Assignment = The lines from the start of the records below through the line containing "have hw : weight" are to be copied exactly, both ends included, with nothing added.

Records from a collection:
※ ※ ※

/-- A KDER that raised nothing and rejected nothing has written the key of `derive`. -/
theorem kder_accepted (s : State) : Ensures (fun t => t.err = none → t.krej = false → s.bsize ≠ 0 ∧
    s.h0.length = s.bsize ∧ s.h1.length = s.bsize ∧
    ∃ g, derive s.cfg s.h0 s.h1 s.bsize = .key g ∧ t = (s.setKrej false).setBuf .g g) (exec .kder s) := by
  refine .guard (fun he => nomatch he) fun hr => .guard (fun he => nomatch he) fun hl => ?_
  simp only [not_or, not_not] at hl
  obtain ⟨l0, l1⟩ := hl
  cases hd : derive s.cfg s.h0 s.h1 s.bsize with
  | reject => exact ensures_next fun _ hk => nomatch hk
  | inverterBug => exact ensures_next fun he => nomatch he
  | key g => exact ensures_next fun _ _ => ⟨hr, l0, l1, g, rfl, rfl⟩

theorem omega_setSyndrome_zeroVec (s : State) (n : Nat) : (s.setSyndrome (zeroVec n)).omega = 0 := by
  have hw : weight (zeroVec n) = 0 := by simp [weight, zeroVec]
  exact congrArg (BitVec.ofNat 16) hw

/-- SYND and DECODE of a received word with syndrome zero (R206, R209, R211). -/
theorem zero_syndrome_decodes (hs : SyndReady s) (herr : s.err = none)
    (hz : syndromeVec s.cfg s.h0 s.h1 s.cw s.bsize = zeroVec s.bsize) :
    (∃ t, exec .synd s = .next t ∧ t.sy = List.replicate s.bsize 0 ∧ t.omega = 0 ∧ t.err = none) ∧
      ∀ k : Nat, ∃ t, exec (.decodeCw k) s = .next t ∧ t.ev = List.replicate (2 * s.bsize) 0 ∧ t.iter = 0 ∧
        t.dfail = false ∧ t.err = none := by
  have homega : s.syndrome.omega = 0 := by
    rw [State.syndrome, hz]
    exact omega_setSyndrome_zeroVec s _
  exact ⟨⟨_, exec_synd_ready hs, hz, homega, herr⟩,
    fun k => ⟨_, exec_decode_zero_syndrome hs homega k, rfl, rfl, rfl, herr⟩⟩

/-- Settles O59: the key KDER accepted makes every codeword's syndrome zero, and DECODE stops there. -/
theorem encodedMessagesHaveZeroSyndrome : Obligations.EncodedMessagesHaveZeroSyndrome := by
  intro s s1 s2 h herr _ lm hk herr1 hkrej henc
  obtain ⟨hr, l0, l1, g, hd, rfl⟩ := kder_accepted s s1 hk herr1 hkrej
  have e0 := (h.storage.buf .h0).1
  have e1 := (h.storage.buf .h1).1
  obtain ⟨lg, eg, hkey⟩ := derive_eq_key h.params e0 e1 hr l0 hd
  obtain rfl := Host.Outcome.next.inj (henc.symm.trans (exec_encode_ready hr lg lm))
  have hz := syndromeVec_encodeVec h.params e0 e1 eg (h.storage.buf .msg).1 hr l1 lg hkey
  exact zero_syndrome_decodes ⟨hr, l0, l1, length_encodeVec ..⟩ herr hz

end Sys2Proof.CodecRules

/-! # Proofs: the system (46_system.md). A step runs the word it decodes; NOP changes nothing, and has one word. -/

namespace Sys2Proof.SystemRules

open Sys2Proof.Machine Sys2Proof.Statements Sys2Proof.Encoding

variable {s : State} {w : Word} {i : Instr}

/-! ## The engine step of a command's word (R233) -/

/-- The engine step of a word that decodes: counted, then run. -/
theorem engineStep_legal (hs : s.err = none) (hd : decode w = .ok i) : engineStep w s = exec i s.tick := by
  obtain ⟨h, -, -⟩ | ⟨h, -, -⟩ | ⟨-, ⟨e, he⟩, -⟩ | ⟨-, j, hj, h⟩ := engineStep_cases w s
  · exact absurd hs h
  · exact absurd hs h
  · exact nomatch hd.symm.trans he
  · obtain rfl := Except.ok.inj (hd.symm.trans hj)
    exact h

/-- Settles O7: the word is taken off the list, then the engine step counts and runs it. -/
theorem stepRunsTheDecodedCommand : Obligations.StepRunsTheDecodedCommand := fun _ _ _ _ hp hs hd =>
  (step_action hp).trans (engineStep_legal hs hd)

/-! ## NOP (R230) -/

/-- A well-formed command is decoded from its own word and from no other (R89). -/
theorem decode_eq_ok_iff (h : i.wellFormed = true) : decode w = .ok i ↔ w = encode i :=
  ⟨fun hd => (encode_of_decode hd).symm, fun hw => hw ▸ decode_encode h⟩

/-- The decoder's line of opcode 0x00 answers no command but NOP. -/
theorem eq_nop_of_decode (hop : opField w = 0) (hd : decode w = .ok i) : i = .nop := by
  have hline : decode w = shapeNone w .nop := by simp only [decode, hop]
  exact (shapeNone_eq_ok.1 (hline.symm.trans hd)).2.symm

/-- Settles O23: a word with opcode 0x00 that decodes is NOP's, which is the zero word. -/
theorem nopChangesNothing : Obligations.NopChangesNothing := by
  have hword : ∀ w : Word, decode w = .ok .nop ↔ w = 0x00000000 := fun w => decode_eq_ok_iff rfl
  refine ⟨fun s => ⟨s, rfl, .refl [] s, rfl⟩, hword, fun w hop hw => ?_⟩
  cases hd : decode w with
  | error e => exact ⟨e, rfl⟩
  | ok i =>
    obtain rfl := eq_nop_of_decode hop hd
    exact absurd ((hword w).1 hd) hw

end Sys2Proof.SystemRules

/-! # Proofs: the exceptions (60_exceptions.md). What a raise records and leaves, and how the halted state is left. -/

namespace Sys2Proof.ExceptionRules

open Sys2Proof.Machine Sys2Proof.Statements Sys2Proof.StateRules Sys2Proof.Encoding Sys2Proof.SystemRules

※ ※ ※

Worked solution =
/-- A KDER that raised nothing and rejected nothing has written the key of `derive`. -/
theorem kder_accepted (s : State) : Ensures (fun t => t.err = none → t.krej = false → s.bsize ≠ 0 ∧
    s.h0.length = s.bsize ∧ s.h1.length = s.bsize ∧
    ∃ g, derive s.cfg s.h0 s.h1 s.bsize = .key g ∧ t = (s.setKrej false).setBuf .g g) (exec .kder s) := by
  refine .guard (fun he => nomatch he) fun hr => .guard (fun he => nomatch he) fun hl => ?_
  simp only [not_or, not_not] at hl
  obtain ⟨l0, l1⟩ := hl
  cases hd : derive s.cfg s.h0 s.h1 s.bsize with
  | reject => exact ensures_next fun _ hk => nomatch hk
  | inverterBug => exact ensures_next fun he => nomatch he
  | key g => exact ensures_next fun _ _ => ⟨hr, l0, l1, g, rfl, rfl⟩

theorem omega_setSyndrome_zeroVec (s : State) (n : Nat) : (s.setSyndrome (zeroVec n)).omega = 0 := by
  have hw : weight (zeroVec n) = 0 := by simp [weight, zeroVec]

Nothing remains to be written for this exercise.